• **Work instruction**: Restate the records in full, so that each line matches the original exactly.

• **Data to process**:
/-! ### The whole machine -/

/-- A command other than CORE.RESET leaves every instance it does not address as it was (10_state.md R47). -/
def Obligations.OtherInstancesUntouched : Prop :=
  ∀ (i : Instr) (s t : State) (u : UnitClass) (j : Nat), exec i s = .next t → i ≠ .coreReset →
    target i ≠ some (u, j) → sameUnit u j s t

/-- What a unit command does to its instance and returns depends on that instance and the parameters only
(10_state.md R47). -/
def Obligations.OnlyTheAddressedInstanceIsRead : Prop :=
  ∀ (i : Instr) (u : UnitClass) (j : Nat) (s1 s2 t1 t2 : State), target i = some (u, j) → sameUnit u j s1 s2 →
    s1.params = s2.params → exec i s1 = .next t1 → exec i s2 = .next t2 →
    sameUnit u j t1 t2 ∧ t1.results.drop s1.results.length = t2.results.drop s2.results.length

/-- Repeating OSC.SETF, DIV.SETN, DIV.SETMAXN, DIV.SETMODE or a RESET leaves the same state (20_memory.md R56). -/
def Obligations.SettersAndResetsIdempotent : Prop :=
  ∀ (i : Instr) (s t : State), idempotentCommand i = true → exec i s = .next t → exec i t = .next t

/-- In a tick of the reference wiring, when the divider's phase falls from 1 to 0, the converter's detector reports a
trailing edge and its ramp restarts in the same tick (70_reset_and_hazards.md R246). The converter's detector has
followed the divider's level, and the low level is below TH_LO. -/
def Obligations.RampRestartsWithDividerToggle : Prop :=
  ∀ (s : State) (k j i : Byte) (freqN dt : Word) (o : OscState) (d : DivState) (c : ConvState),
    s.oscs[k.toNat]? = some o → s.divs[j.toNat]? = some d → s.convs[i.toNat]? = some c →
    c.ed.armed = true → c.ed.cur = true → d.phase = true → legalParams s.params = true →
    flt (Fp.ofBits s.params.divLevel).negate (Fp.ofBits s.params.thLo) = true →
    ∃ t d' c', hostTick k j i freqN dt s = .next t ∧ t.divs[j.toNat]? = some d' ∧ t.convs[i.toNat]? = some c' ∧
      (d'.phase = false → c'.ed.trailing = true ∧
        c'.phase = (convWrap (convInc (fmul (Fp.ofBits freqN) (Fp.ofBits dt)))).toBits)

/-! ### Binary32 (00_scope.md R17, R18) -/

/-- A bit pattern is kept by unpacking and packing it. -/
def Obligations.BitPatternsRoundTrip : Prop := ∀ w : Word, (Fp.ofBits w).toBits = w

/-- The binary32 operations on finite data are the exact result rounded once (R18): fadd, fsub, fmul and fdiv give
the exact sum, difference, product and quotient, rounded by roundRatio; ffloor gives the greatest whole number not
above the datum, exactly; and roundRatio goes to the nearest representable magnitude, a tie to the even significand.
The sign of a zero result, the infinity at 2^128 and the division by zero are IEEE 754's (notes/assumptions/13.md). -/
def Obligations.RoundingIsToNearestEven : Prop :=
  (∀ num den : Nat, 0 < den →
    let r := roundRatio num den
    representable r = true ∧
    ∀ m : Nat, representable m = true →
      ((num : Int) - r * den).natAbs ≤ ((num : Int) - m * den).natAbs ∧
      (((num : Int) - r * den).natAbs = ((num : Int) - m * den).natAbs → m ≠ r → significand r % 2 = 0)) ∧
  (∀ (n m : Bool) (x y : Nat),
    let u := signedMag n x
    let v := signedMag m y
    fadd (.fin n x) (.fin m y) =
      (if u + v = 0 then .fin (n && m) 0 else roundedOnce (decide (u + v < 0)) (u + v).natAbs 1) ∧
    fsub (.fin n x) (.fin m y) =
      (if u - v = 0 then .fin (n && !m) 0 else roundedOnce (decide (u - v < 0)) (u - v).natAbs 1) ∧
    fmul (.fin n x) (.fin m y) = roundedOnce (n ^^ m) (x * y) (2 ^ 149) ∧
    (y ≠ 0 → fdiv (.fin n x) (.fin m y) = roundedOnce (n ^^ m) (x * 2 ^ 149) y) ∧
    (y = 0 → x ≠ 0 → fdiv (.fin n x) (.fin m y) = .inf (n ^^ m)) ∧
    (y = 0 → x = 0 → (fdiv (.fin n x) (.fin m y)).isNaN = true)) ∧
  (∀ (n : Bool) (x : Nat), ∃ r, ffloor (.fin n x) = .fin n r ∧
    signedMag n r = signedMag n x / (2 ^ 149 : Int) * 2 ^ 149)
end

• **Task output**:
/-! ### The whole machine -/

/-- A command other than CORE.RESET leaves every instance it does not address as it was (10_state.md R47). -/
def Obligations.OtherInstancesUntouched : Prop :=
  ∀ (i : Instr) (s t : State) (u : UnitClass) (j : Nat), exec i s = .next t → i ≠ .coreReset →
    target i ≠ some (u, j) → sameUnit u j s t

/-- What a unit command does to its instance and returns depends on that instance and the parameters only
(10_state.md R47). -/
def Obligations.OnlyTheAddressedInstanceIsRead : Prop :=
  ∀ (i : Instr) (u : UnitClass) (j : Nat) (s1 s2 t1 t2 : State), target i = some (u, j) → sameUnit u j s1 s2 →
    s1.params = s2.params → exec i s1 = .next t1 → exec i s2 = .next t2 →
    sameUnit u j t1 t2 ∧ t1.results.drop s1.results.length = t2.results.drop s2.results.length

/-- Repeating OSC.SETF, DIV.SETN, DIV.SETMAXN, DIV.SETMODE or a RESET leaves the same state (20_memory.md R56). -/
def Obligations.SettersAndResetsIdempotent : Prop :=
  ∀ (i : Instr) (s t : State), idempotentCommand i = true → exec i s = .next t → exec i t = .next t

/-- In a tick of the reference wiring, when the divider's phase falls from 1 to 0, the converter's detector reports a
trailing edge and its ramp restarts in the same tick (70_reset_and_hazards.md R246). The converter's detector has
followed the divider's level, and the low level is below TH_LO. -/
def Obligations.RampRestartsWithDividerToggle : Prop :=
  ∀ (s : State) (k j i : Byte) (freqN dt : Word) (o : OscState) (d : DivState) (c : ConvState),
    s.oscs[k.toNat]? = some o → s.divs[j.toNat]? = some d → s.convs[i.toNat]? = some c →
    c.ed.armed = true → c.ed.cur = true → d.phase = true → legalParams s.params = true →
    flt (Fp.ofBits s.params.divLevel).negate (Fp.ofBits s.params.thLo) = true →
    ∃ t d' c', hostTick k j i freqN dt s = .next t ∧ t.divs[j.toNat]? = some d' ∧ t.convs[i.toNat]? = some c' ∧
      (d'.phase = false → c'.ed.trailing = true ∧
        c'.phase = (convWrap (convInc (fmul (Fp.ofBits freqN) (Fp.ofBits dt)))).toBits)

/-! ### Binary32 (00_scope.md R17, R18) -/

/-- A bit pattern is kept by unpacking and packing it. -/
def Obligations.BitPatternsRoundTrip : Prop := ∀ w : Word, (Fp.ofBits w).toBits = w

/-- The binary32 operations on finite data are the exact result rounded once (R18): fadd, fsub, fmul and fdiv give
the exact sum, difference, product and quotient, rounded by roundRatio; ffloor gives the greatest whole number not
above the datum, exactly; and roundRatio goes to the nearest representable magnitude, a tie to the even significand.
The sign of a zero result, the infinity at 2^128 and the division by zero are IEEE 754's (notes/assumptions/13.md). -/
def Obligations.RoundingIsToNearestEven : Prop :=
  (∀ num den : Nat, 0 < den →
    let r := roundRatio num den
    representable r = true ∧
    ∀ m : Nat, representable m = true →
      ((num : Int) - r * den).natAbs ≤ ((num : Int) - m * den).natAbs ∧
      (((num : Int) - r * den).natAbs = ((num : Int) - m * den).natAbs → m ≠ r → significand r % 2 = 0)) ∧
  (∀ (n m : Bool) (x y : Nat),
    let u := signedMag n x
    let v := signedMag m y
    fadd (.fin n x) (.fin m y) =
      (if u + v = 0 then .fin (n && m) 0 else roundedOnce (decide (u + v < 0)) (u + v).natAbs 1) ∧
    fsub (.fin n x) (.fin m y) =
      (if u - v = 0 then .fin (n && !m) 0 else roundedOnce (decide (u - v < 0)) (u - v).natAbs 1) ∧
    fmul (.fin n x) (.fin m y) = roundedOnce (n ^^ m) (x * y) (2 ^ 149) ∧
    (y ≠ 0 → fdiv (.fin n x) (.fin m y) = roundedOnce (n ^^ m) (x * 2 ^ 149) y) ∧
    (y = 0 → x ≠ 0 → fdiv (.fin n x) (.fin m y) = .inf (n ^^ m)) ∧
    (y = 0 → x = 0 → (fdiv (.fin n x) (.fin m y)).isNaN = true)) ∧
  (∀ (n : Bool) (x : Nat), ∃ r, ffloor (.fin n x) = .fin n r ∧
    signedMag n r = signedMag n x / (2 ^ 149 : Int) * 2 ^ 149)
end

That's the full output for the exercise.